■ TASK OBJECTIVE: From the data below, return the exact lines starting at the line containing "f => .fault f" and ending at the line containing "instruction: neither the", both included, and nothing else.

---- WORKING DATA

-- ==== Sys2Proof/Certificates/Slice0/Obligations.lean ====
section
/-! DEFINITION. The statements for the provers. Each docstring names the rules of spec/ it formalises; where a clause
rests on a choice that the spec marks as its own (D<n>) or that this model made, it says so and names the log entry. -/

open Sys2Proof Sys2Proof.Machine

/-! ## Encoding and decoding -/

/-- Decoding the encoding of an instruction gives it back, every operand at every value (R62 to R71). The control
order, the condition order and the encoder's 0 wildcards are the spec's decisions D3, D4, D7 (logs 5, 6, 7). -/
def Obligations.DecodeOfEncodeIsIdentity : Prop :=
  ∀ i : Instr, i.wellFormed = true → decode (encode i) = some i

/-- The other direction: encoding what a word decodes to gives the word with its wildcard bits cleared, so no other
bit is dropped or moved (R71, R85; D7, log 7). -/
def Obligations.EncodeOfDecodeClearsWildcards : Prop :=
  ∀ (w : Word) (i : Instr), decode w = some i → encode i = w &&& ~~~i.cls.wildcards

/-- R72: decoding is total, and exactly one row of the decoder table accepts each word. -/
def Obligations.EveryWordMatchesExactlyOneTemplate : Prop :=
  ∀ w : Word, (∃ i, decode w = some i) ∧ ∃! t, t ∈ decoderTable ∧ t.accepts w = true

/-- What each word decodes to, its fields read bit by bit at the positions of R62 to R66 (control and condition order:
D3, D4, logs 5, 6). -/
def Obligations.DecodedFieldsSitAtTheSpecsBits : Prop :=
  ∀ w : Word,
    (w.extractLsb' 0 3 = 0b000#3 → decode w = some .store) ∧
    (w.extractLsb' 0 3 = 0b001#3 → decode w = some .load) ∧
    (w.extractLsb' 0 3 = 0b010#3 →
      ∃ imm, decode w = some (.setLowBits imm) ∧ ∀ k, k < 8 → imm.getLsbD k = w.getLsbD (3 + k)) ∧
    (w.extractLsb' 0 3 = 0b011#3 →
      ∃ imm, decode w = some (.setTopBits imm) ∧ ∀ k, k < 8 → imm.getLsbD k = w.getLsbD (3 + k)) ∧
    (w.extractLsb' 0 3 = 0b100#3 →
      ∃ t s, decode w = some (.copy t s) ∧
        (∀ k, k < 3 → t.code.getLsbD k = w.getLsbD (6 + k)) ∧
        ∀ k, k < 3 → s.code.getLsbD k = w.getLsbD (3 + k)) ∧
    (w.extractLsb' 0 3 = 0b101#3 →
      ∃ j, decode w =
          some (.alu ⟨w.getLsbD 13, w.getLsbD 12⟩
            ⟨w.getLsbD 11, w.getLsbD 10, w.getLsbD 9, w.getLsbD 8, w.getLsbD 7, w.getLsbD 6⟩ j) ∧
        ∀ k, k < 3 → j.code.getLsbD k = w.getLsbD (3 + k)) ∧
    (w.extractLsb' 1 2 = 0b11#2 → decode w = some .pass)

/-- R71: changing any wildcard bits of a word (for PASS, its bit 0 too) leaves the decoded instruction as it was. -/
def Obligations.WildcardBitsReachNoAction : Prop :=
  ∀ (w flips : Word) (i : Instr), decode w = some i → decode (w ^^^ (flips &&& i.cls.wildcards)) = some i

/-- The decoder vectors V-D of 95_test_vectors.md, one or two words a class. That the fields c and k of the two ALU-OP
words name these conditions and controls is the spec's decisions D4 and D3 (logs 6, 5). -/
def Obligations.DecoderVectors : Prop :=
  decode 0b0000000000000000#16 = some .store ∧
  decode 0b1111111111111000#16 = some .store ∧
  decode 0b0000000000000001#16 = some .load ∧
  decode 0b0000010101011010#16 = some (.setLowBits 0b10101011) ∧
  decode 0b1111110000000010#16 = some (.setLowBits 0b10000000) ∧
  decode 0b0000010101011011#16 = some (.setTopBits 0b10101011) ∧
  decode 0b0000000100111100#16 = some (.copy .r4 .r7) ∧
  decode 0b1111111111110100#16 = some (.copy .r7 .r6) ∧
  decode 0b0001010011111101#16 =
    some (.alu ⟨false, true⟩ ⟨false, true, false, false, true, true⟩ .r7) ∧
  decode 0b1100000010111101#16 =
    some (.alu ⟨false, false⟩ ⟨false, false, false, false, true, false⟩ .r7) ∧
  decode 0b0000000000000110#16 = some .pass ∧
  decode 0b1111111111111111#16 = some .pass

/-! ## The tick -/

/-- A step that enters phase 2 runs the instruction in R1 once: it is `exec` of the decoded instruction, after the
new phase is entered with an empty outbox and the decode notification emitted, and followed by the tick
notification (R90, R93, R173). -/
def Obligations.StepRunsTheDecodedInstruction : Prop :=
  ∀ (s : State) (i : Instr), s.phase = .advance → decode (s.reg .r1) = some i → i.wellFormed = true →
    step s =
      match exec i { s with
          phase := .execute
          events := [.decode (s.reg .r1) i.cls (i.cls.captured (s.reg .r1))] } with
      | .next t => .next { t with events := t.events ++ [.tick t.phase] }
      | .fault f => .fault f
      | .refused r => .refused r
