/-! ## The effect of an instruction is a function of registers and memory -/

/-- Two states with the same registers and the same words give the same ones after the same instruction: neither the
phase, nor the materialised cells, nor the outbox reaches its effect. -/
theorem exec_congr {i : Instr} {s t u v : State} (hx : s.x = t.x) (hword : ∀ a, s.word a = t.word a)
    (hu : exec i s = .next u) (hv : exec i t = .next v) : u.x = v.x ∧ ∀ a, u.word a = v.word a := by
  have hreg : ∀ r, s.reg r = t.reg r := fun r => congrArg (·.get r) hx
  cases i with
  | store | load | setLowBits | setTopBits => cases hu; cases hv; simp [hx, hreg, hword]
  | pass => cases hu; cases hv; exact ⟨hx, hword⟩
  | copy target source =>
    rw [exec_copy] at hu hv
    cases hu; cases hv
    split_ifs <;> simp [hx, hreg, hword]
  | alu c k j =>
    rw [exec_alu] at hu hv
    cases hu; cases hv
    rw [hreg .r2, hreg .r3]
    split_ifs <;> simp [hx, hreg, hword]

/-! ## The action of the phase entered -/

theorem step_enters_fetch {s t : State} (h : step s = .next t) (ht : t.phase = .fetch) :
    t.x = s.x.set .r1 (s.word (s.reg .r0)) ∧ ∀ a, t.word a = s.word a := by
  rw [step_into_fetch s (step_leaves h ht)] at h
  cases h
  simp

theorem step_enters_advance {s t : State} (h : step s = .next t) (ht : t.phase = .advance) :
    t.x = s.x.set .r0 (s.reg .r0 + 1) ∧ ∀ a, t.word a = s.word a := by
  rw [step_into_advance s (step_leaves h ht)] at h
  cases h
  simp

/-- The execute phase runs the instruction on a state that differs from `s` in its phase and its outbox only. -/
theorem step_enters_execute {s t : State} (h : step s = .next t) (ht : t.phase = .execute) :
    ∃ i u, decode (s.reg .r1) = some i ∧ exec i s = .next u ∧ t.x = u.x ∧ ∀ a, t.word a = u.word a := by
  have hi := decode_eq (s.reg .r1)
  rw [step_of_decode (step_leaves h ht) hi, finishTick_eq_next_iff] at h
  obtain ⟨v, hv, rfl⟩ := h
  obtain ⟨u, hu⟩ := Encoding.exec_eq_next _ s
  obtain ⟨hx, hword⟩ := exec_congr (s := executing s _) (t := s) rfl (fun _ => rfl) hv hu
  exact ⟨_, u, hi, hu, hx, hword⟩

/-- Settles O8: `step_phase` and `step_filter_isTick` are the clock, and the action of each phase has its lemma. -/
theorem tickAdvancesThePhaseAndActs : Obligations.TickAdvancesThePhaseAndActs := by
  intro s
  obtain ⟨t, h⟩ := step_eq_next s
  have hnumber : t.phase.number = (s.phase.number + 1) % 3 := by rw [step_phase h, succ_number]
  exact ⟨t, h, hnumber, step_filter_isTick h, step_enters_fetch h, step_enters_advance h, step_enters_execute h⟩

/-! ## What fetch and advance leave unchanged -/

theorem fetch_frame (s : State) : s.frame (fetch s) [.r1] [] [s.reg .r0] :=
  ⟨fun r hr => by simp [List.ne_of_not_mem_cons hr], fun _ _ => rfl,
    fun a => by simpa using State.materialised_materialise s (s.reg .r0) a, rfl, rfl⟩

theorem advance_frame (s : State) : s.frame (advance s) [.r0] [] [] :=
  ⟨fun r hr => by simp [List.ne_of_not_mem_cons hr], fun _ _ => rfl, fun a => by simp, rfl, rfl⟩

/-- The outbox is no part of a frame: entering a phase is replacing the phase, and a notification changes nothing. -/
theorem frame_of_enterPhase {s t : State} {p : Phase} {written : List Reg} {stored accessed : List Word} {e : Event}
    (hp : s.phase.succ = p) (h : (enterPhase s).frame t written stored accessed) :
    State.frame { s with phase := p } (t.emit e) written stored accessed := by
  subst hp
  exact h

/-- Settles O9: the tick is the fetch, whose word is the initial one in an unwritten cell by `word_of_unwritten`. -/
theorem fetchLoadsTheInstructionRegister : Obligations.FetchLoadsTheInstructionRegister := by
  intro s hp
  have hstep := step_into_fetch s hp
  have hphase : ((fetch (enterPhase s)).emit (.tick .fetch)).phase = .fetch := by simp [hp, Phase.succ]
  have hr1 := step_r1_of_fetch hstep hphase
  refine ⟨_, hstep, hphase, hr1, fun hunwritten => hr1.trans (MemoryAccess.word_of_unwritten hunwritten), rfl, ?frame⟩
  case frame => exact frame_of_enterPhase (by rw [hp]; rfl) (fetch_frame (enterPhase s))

--------

■ EXERCISE RESULT:
      | .fault f => .fault f
      | .refused r => .refused r
/-! ## The effect of an instruction is a function of registers and memory -/

/-- Two states with the same registers and the same words give the same ones after the same instruction: neither the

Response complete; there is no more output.